━━━ Data in this exercise ━━━

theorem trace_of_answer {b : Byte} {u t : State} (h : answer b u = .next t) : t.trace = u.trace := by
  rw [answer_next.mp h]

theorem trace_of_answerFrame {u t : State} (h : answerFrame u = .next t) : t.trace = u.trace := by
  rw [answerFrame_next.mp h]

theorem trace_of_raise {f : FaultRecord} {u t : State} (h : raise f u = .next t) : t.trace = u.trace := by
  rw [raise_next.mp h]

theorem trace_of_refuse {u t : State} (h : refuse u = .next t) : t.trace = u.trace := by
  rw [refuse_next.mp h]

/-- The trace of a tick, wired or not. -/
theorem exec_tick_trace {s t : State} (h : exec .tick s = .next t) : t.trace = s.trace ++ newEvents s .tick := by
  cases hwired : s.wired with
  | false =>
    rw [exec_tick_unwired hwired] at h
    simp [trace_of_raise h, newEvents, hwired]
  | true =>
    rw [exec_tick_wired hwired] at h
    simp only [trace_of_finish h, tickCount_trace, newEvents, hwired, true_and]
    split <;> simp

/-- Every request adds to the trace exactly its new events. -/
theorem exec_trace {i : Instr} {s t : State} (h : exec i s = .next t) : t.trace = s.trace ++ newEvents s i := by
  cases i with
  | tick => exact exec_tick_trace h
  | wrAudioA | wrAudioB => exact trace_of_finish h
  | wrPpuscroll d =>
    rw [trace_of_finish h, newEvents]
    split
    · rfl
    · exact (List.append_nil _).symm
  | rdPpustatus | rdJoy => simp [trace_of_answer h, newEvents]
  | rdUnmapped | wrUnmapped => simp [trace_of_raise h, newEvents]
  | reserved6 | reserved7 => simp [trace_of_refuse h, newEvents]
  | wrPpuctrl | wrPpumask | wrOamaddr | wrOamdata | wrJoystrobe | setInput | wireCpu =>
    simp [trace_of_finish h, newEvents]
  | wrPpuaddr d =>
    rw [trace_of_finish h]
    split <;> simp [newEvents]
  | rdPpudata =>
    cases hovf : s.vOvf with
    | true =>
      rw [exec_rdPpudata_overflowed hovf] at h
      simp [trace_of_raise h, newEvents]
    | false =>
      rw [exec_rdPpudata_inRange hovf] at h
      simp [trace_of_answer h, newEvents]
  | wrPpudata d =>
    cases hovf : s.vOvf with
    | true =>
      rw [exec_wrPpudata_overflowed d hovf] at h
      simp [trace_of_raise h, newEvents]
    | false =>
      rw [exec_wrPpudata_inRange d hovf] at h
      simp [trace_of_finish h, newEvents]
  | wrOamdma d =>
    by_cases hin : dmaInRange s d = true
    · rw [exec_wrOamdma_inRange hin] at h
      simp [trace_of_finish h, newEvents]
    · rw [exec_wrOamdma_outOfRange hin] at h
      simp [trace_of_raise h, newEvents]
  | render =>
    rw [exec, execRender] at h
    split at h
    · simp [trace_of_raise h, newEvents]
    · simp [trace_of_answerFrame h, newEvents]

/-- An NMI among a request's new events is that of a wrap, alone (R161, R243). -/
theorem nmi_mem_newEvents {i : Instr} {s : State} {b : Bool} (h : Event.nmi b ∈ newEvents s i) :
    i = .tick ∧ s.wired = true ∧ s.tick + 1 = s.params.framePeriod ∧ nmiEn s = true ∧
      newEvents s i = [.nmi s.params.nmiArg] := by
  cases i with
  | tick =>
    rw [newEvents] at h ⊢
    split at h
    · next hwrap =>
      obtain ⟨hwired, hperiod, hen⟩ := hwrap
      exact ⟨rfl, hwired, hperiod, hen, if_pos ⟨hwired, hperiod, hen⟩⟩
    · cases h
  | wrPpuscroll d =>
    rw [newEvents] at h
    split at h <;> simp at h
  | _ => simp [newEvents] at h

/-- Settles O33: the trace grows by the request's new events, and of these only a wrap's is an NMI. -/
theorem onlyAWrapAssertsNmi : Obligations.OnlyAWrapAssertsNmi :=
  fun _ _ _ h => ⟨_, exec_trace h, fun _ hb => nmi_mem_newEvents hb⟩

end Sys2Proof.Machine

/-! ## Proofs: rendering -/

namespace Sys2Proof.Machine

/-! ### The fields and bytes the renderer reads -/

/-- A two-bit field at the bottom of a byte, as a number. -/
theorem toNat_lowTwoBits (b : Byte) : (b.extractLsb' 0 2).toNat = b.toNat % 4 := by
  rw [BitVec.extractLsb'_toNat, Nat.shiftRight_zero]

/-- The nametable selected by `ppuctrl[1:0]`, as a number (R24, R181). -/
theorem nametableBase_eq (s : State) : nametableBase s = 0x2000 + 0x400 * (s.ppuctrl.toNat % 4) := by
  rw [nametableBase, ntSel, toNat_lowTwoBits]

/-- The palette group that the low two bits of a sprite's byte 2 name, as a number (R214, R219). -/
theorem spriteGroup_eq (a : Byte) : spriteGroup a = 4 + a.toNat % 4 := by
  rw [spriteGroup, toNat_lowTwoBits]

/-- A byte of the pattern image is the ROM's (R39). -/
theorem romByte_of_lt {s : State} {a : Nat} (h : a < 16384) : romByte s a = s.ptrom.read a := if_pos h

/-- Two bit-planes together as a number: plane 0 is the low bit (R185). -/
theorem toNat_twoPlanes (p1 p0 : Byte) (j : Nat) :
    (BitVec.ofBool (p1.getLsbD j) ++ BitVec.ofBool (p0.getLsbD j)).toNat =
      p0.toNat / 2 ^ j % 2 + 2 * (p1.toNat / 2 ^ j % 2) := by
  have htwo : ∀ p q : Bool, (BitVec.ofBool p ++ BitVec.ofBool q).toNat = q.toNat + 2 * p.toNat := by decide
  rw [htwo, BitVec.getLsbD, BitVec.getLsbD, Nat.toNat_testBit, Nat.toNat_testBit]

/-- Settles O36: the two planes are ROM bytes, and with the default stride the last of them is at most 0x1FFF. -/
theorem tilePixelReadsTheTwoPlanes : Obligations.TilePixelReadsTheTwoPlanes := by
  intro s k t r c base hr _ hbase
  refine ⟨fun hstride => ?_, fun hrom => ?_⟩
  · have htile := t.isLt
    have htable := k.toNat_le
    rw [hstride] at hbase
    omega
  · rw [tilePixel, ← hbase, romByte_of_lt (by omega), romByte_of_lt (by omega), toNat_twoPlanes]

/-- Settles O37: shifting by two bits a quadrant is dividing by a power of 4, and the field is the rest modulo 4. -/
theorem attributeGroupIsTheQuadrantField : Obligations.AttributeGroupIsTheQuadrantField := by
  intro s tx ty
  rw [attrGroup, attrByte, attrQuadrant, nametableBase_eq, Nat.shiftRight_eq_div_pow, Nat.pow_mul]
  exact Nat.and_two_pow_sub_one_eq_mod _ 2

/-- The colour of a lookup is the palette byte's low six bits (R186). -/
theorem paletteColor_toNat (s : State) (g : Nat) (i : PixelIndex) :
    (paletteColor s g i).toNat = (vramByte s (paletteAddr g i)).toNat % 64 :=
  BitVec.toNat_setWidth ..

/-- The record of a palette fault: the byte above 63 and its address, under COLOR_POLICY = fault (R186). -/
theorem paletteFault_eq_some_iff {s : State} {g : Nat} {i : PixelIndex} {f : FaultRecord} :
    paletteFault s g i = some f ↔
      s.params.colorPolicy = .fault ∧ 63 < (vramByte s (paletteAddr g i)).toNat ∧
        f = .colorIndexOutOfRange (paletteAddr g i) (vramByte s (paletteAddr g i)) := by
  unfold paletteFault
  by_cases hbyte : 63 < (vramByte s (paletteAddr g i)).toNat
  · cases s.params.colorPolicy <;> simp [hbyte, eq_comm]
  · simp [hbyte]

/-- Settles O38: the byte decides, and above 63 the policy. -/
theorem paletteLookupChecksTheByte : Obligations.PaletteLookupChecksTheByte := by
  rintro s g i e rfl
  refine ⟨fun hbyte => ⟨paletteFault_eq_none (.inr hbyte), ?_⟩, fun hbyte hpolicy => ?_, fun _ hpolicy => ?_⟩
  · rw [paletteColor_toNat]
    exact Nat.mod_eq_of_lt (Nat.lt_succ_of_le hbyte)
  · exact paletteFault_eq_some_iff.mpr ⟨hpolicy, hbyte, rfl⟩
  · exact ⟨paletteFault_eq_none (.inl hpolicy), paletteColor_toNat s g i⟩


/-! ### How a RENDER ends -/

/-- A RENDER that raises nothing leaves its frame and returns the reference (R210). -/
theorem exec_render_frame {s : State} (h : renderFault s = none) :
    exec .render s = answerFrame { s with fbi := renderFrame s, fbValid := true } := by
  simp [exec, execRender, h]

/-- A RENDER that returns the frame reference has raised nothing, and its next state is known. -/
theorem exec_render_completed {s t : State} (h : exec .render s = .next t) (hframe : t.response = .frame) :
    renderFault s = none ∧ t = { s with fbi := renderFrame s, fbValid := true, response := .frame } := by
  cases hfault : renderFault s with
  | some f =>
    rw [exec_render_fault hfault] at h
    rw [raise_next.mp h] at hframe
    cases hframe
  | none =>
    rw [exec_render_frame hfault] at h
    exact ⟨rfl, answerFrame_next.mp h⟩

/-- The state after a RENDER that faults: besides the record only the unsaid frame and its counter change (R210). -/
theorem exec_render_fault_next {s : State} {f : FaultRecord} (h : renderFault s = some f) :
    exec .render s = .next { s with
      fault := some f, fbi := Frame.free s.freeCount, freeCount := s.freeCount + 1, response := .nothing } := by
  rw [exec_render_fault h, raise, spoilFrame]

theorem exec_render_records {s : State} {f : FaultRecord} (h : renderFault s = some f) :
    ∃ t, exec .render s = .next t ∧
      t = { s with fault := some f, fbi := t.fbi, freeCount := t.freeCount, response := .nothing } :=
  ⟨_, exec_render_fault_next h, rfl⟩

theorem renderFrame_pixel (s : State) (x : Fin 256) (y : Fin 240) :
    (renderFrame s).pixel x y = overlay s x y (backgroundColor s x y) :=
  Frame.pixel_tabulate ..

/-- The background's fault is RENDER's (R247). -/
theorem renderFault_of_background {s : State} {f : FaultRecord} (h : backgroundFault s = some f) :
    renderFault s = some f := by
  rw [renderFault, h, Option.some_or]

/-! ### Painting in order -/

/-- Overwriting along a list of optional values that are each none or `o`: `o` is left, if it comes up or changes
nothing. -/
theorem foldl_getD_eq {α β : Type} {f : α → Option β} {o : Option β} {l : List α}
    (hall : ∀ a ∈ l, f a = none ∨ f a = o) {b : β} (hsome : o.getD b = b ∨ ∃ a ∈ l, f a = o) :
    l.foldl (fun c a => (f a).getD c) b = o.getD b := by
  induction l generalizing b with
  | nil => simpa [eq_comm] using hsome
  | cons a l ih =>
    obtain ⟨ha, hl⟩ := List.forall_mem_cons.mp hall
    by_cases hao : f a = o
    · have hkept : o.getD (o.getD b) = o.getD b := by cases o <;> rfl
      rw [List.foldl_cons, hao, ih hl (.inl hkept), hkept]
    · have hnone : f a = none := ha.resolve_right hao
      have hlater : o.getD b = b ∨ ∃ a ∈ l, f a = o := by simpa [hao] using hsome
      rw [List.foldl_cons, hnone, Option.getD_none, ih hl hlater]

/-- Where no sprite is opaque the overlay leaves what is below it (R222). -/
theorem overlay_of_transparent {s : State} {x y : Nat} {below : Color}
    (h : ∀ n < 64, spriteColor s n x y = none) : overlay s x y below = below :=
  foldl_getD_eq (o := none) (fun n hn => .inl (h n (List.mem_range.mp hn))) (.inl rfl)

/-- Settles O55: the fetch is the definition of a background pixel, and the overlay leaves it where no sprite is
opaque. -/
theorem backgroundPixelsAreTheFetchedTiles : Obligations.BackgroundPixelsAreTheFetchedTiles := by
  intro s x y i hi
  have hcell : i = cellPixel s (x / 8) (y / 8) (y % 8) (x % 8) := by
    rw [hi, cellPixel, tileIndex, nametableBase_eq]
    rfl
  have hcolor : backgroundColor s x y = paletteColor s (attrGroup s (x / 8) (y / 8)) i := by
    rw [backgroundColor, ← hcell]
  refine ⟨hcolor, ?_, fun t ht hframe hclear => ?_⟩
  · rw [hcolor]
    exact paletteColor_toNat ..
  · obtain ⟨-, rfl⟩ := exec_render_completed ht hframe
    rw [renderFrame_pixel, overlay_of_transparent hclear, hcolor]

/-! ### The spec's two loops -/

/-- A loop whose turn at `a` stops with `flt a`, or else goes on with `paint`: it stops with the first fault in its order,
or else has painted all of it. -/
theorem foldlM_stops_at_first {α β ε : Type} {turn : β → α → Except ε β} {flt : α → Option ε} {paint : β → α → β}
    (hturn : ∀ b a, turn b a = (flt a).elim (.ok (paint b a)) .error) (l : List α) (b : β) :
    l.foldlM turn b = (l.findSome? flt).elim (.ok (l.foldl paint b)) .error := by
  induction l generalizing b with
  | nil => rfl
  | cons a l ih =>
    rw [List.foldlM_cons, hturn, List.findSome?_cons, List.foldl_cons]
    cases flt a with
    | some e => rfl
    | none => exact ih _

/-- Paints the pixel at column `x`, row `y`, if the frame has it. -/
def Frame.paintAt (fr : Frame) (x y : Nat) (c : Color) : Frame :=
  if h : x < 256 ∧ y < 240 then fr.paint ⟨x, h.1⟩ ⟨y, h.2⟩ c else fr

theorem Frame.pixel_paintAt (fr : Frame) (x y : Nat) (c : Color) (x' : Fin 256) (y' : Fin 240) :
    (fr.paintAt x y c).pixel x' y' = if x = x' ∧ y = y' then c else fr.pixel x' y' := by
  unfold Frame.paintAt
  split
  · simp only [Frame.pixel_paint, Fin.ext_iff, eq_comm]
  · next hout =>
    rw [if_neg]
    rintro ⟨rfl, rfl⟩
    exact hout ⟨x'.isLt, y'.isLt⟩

━━━

• Activity
Only the lines above from the line with "theorem onlyAWrapAssertsNmi : Obligations.OnlyAWrapAssertsNmi" to the line with "a number. -/", those two lines included, should be reproduced exactly.

• Output of the task
theorem onlyAWrapAssertsNmi : Obligations.OnlyAWrapAssertsNmi :=
  fun _ _ _ h => ⟨_, exec_trace h, fun _ hb => nmi_mem_newEvents hb⟩

end Sys2Proof.Machine

/-! ## Proofs: rendering -/

namespace Sys2Proof.Machine

/-! ### The fields and bytes the renderer reads -/

/-- A two-bit field at the bottom of a byte, as a number. -/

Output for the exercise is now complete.